Question

The owner of a restaurant that serves Continental-style entrées has the business objective of learning more about the patterns of patron demand during the Friday-to-Sunday weekend time period. She decided to study the i.) demand for dessert during this time period, ii.) the gender of the individual, and iii.) whether or not a beef entrée was ordered. Data were collected from 630 customers and organized in the following contingency tables:

Gender

Dessert Ordered	Male	Female	Total
Yes	50	96	146
No	250	234	484
Total	300	330	630

Beef Entree

Dessert Ordered	Yes	No	Total
Yes	74	68	142
No	123	365	488
Total	197	433	630

1. At the a = 0.05 level of significance, is there evidence of a difference between males and females in the proportion who order dessert?

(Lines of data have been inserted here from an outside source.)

/-! ### The machine's own events -/

/-- Results and accesses in flight, each at its beat: a result lands, XSEED with STEP at zero, and the draw counter advances by the draws
of a bundle; stores, flits, line commands, landings and performs, FIFO landings, code frames, valid again once no other fill of the
frame is in flight (R30, R54, R177, R191, R220, R228 to R236, R313). -/
def Obligations.AccessEvents : Prop :=
  (∀ (s : State) (c k : Nat) (it : Item), s.due c k it →
    (it.act.isResult = true → (∀ pid v, it.act ≠ .xseed pid v) →
      exec .resultLand s = .next ((s.without c it).modRegs c fun r => r.land it.act)) ∧
    (∀ pid v, it.act = .xseed pid v →
      exec .resultLand s = .next ((s.without c it).modPair pid fun p => { p with xseed := v, step := 0 })) ∧
    (∀ n, it.act = .draws n →
      exec .drawCounterAdvance s = .next ((s.without c it).modRegs c fun r => { r with dcnt := r.dcnt + BitVec.ofNat 64 n }))) ∧
  (∀ (s : State) (c k : Nat) (it : Item), s.due c k it →
    let t := s.without c it
    (∀ tile l, it.act = .pool tile l → exec .storePerform s = .next (t.wrChunks tile l)) ∧
    (∀ tile off bs pms, it.act = .flit false tile off bs pms → exec .meshFlitDelivery s = .next (t.wrChunks tile
      (((List.range 4).zip pms).map fun (i, pm) => (off + 16 * i, (bs.drop (16 * i)).take 16, pm)))) ∧
    (∀ tile off bs pms, it.act = .flit true tile off bs pms → exec .crossDieDelivery s = .next (t.wrChunks tile
      (((List.range 4).zip pms).map fun (i, pm) => (off + 16 * i, (bs.drop (16 * i)).take 16, pm)))) ∧
    (∀ d m, it.act = .arrive d m → exec (if d then .crossDieDelivery else .meshFlitDelivery) s =
      .next (t.modCtx m fun x => { x with sc := false })) ∧
    (∀ loc n dst tgt pos, it.act = .hbmRead loc n dst tgt pos → dst ≠ 3 ∨ s.marked loc 64 = false → exec .hbmLineCommand s =
      .next (t.follow c it n (.hbmLand loc dst tgt pos (s.rd loc 64) (s.marked loc 64)))) ∧
    (∀ loc n tgt pos, it.act = .hbmRead loc n 3 tgt pos → s.marked loc 64 = true → it.bad = false → exec .hbmLineCommand s =
      .next ((t.takeFault c 0x0A 0 it.slot (BitVec.ofNat 64 (tgt / 16)) 0 false false).failItem c it)) ∧
    (∀ loc tile off, it.act = .hbmWrite loc tile off → exec .hbmLineCommand s = .next (t.addItem c { it with
      due := it.due + 96, rt := true, act := .hbmPerform loc (s.rd (poolAt tile off) 64) (s.marked (poolAt tile off) 64) })) ∧
    (∀ loc tgt pos bs pm, it.act = .hbmLand loc 0 tgt pos bs pm → exec .hbmLineLand s =
      .next (t.wr (poolAt (tileOf c) tgt) bs pm)) ∧
    (∀ loc tgt pos bs pm, it.act = .hbmLand loc 1 tgt pos bs pm → exec .hbmLineLand s =
      .next (t.landFifo c tgt [(pos, State.payload bs, 0, pm)])) ∧
    (∀ loc tgt pos bs pm, it.act = .hbmLand loc 2 tgt pos bs pm → exec .hbmLineLand s =
      .next (t.modCtx c fun x => { x with gather := tset x.gather tgt ((pos, bs, pm) :: tget [] x.gather tgt) })) ∧
    (∀ loc tgt pos bs pm, it.act = .hbmLand loc 3 tgt pos bs pm → exec .hbmLineLand s =
      .next (t.wr (storeAt (tileOf c) (4096 * (tgt % 16) + 64 * pos)) bs pm)) ∧
    (∀ loc bs pm, it.act = .hbmPerform loc bs pm → exec .hbmLinePerform s = .next (t.wr loc bs pm)) ∧
    (∀ q es, it.act = .fifo q es → exec .fifoPositionLand s = .next (t.landFifo c q es)) ∧
    (∀ r off, it.act = .vldHalf r off → exec .fifoPositionLand s =
      .next (t.follow c it 4 (.lanes r (s.poolLanes (tileOf c) off 64 64)))) ∧
    (∀ tile f ok, it.act = .frame tile f ok → ∃ u, exec .codeFrameFillComplete s = .next u ∧
      (tget {} u.frames (16 * tile + f)).valid = (ok && !((t.ctx c).items.any fun i => i.act = .frame tile f true)) ∧
      (tget {} u.frames (16 * tile + f)).owner = (tget {} s.frames (16 * tile + f)).owner ∧ u.mem = s.mem))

2. At the a = 0.05 level of significance, is there evidence of a difference in the proportion who order dessert based on whether a beef entrée was ordered?

Answer 1

1. The hypothesis being tested is:

H₀: p₁ = p₂

H_a: p₁ ≠ p₂

p1	p2	pc
0.1667	0.2909	0.2317	p (as decimal)
50/300	96/330	146/630	p (as fraction)
50.	96.	146.	X
300	330	630	n
	-0.1242	difference
	0.	hypothesized difference
	0.0337	std. error
	-3.69	z
	.0002	p-value (two-tailed)

The p-value is 0.0002.

Since the p-value (0.0002) is less than the significance level (0.05), we can reject the null hypothesis.

Therefore, we can conclude that there is a difference between males and females in the proportion who order dessert.

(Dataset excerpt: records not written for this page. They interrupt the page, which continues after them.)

-- ==== Sys2Proof/Laws/Decode.lean ====
section
/-! SUPPORT. The fields of an encoded slot word: each reads back as it was laid out. -/

namespace Sys2Proof

section lay

variable (op : BitVec 7) (g : BitVec 4) (d : BitVec 6) (a : BitVec 6) (b : BitVec 6) (m : BitVec 3)

theorem lay_op : (lay op g d a b m).extractLsb' 25 7 = op := by
  unfold lay
  ext k hk
  simp only [BitVec.getElem_extractLsb', BitVec.getLsbD_append]
  grind

theorem lay_g : (lay op g d a b m).extractLsb' 21 4 = g := by
  unfold lay
  ext k hk
  simp only [BitVec.getElem_extractLsb', BitVec.getLsbD_append]
  grind

theorem lay_d : (lay op g d a b m).extractLsb' 15 6 = d := by
  unfold lay
  ext k hk
  simp only [BitVec.getElem_extractLsb', BitVec.getLsbD_append]
  grind

theorem lay_a : (lay op g d a b m).extractLsb' 9 6 = a := by
  unfold lay
  ext k hk
  simp only [BitVec.getElem_extractLsb', BitVec.getLsbD_append]
  grind

theorem lay_b : (lay op g d a b m).extractLsb' 3 6 = b := by
  unfold lay
  ext k hk
  simp only [BitVec.getElem_extractLsb', BitVec.getLsbD_append]
  grind

theorem lay_m : (lay op g d a b m).extractLsb' 0 3 = m := by
  unfold lay
  ext k hk
  simp only [BitVec.getElem_extractLsb', BitVec.getLsbD_append]
  grind

end lay

section layI

variable (op : BitVec 7) (g : BitVec 4) (d : BitVec 6) (a : BitVec 6) (i : BitVec 9)

theorem layI_op : (layI op g d a i).extractLsb' 25 7 = op := by
  unfold layI
  ext k hk
  simp only [BitVec.getElem_extractLsb', BitVec.getLsbD_append]
  grind

theorem layI_g : (layI op g d a i).extractLsb' 21 4 = g := by
  unfold layI
  ext k hk
  simp only [BitVec.getElem_extractLsb', BitVec.getLsbD_append]
  grind

theorem layI_d : (layI op g d a i).extractLsb' 15 6 = d := by
  unfold layI
  ext k hk
  simp only [BitVec.getElem_extractLsb', BitVec.getLsbD_append]
  grind

theorem layI_a : (layI op g d a i).extractLsb' 9 6 = a := by
  unfold layI
  ext k hk
  simp only [BitVec.getElem_extractLsb', BitVec.getLsbD_append]
  grind

theorem layI_i : (layI op g d a i).extractLsb' 0 9 = i := by
  unfold layI
  ext k hk
  simp only [BitVec.getElem_extractLsb', BitVec.getLsbD_append]
  grind

end layI

section layJ

variable (op : BitVec 7) (g : BitVec 4) (d : BitVec 6) (j : BitVec 12) (m : BitVec 3)

theorem layJ_op : (layJ op g d j m).extractLsb' 25 7 = op := by
  unfold layJ
  ext k hk
  simp only [BitVec.getElem_extractLsb', BitVec.getLsbD_append]
  grind

theorem layJ_g : (layJ op g d j m).extractLsb' 21 4 = g := by
  unfold layJ
  ext k hk
  simp only [BitVec.getElem_extractLsb', BitVec.getLsbD_append]
  grind

theorem layJ_d : (layJ op g d j m).extractLsb' 15 6 = d := by
  unfold layJ
  ext k hk
  simp only [BitVec.getElem_extractLsb', BitVec.getLsbD_append]
  grind

theorem layJ_j : (layJ op g d j m).extractLsb' 3 12 = j := by
  unfold layJ
  ext k hk
  simp only [BitVec.getElem_extractLsb', BitVec.getLsbD_append]
  grind

theorem layJ_m : (layJ op g d j m).extractLsb' 0 3 = m := by
  unfold layJ
  ext k hk
  simp only [BitVec.getElem_extractLsb', BitVec.getLsbD_append]
  grind

end layJ

end Sys2Proof
end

2. The hypothesis being tested is:

H₀: p₁ = p₂

H_a: p₁ ≠ p₂

p1	p2	pc
0.3756	0.157	0.2254	p (as decimal)
74/197	68/433	142/630	p (as fraction)
74.	68.	142.	X
197	433	630	n
	0.2186	difference
	0.	hypothesized difference
	0.0359	std. error
	6.09	z
	1.15E-09	p-value (two-tailed)

The p-value is 0.0000.

Since the p-value (0.0000) is less than the significance level (0.05), we can reject the null hypothesis.

Therefore, we can conclude that there is a difference between males and females in the proportion who order dessert based on whether a beef entrée was ordered.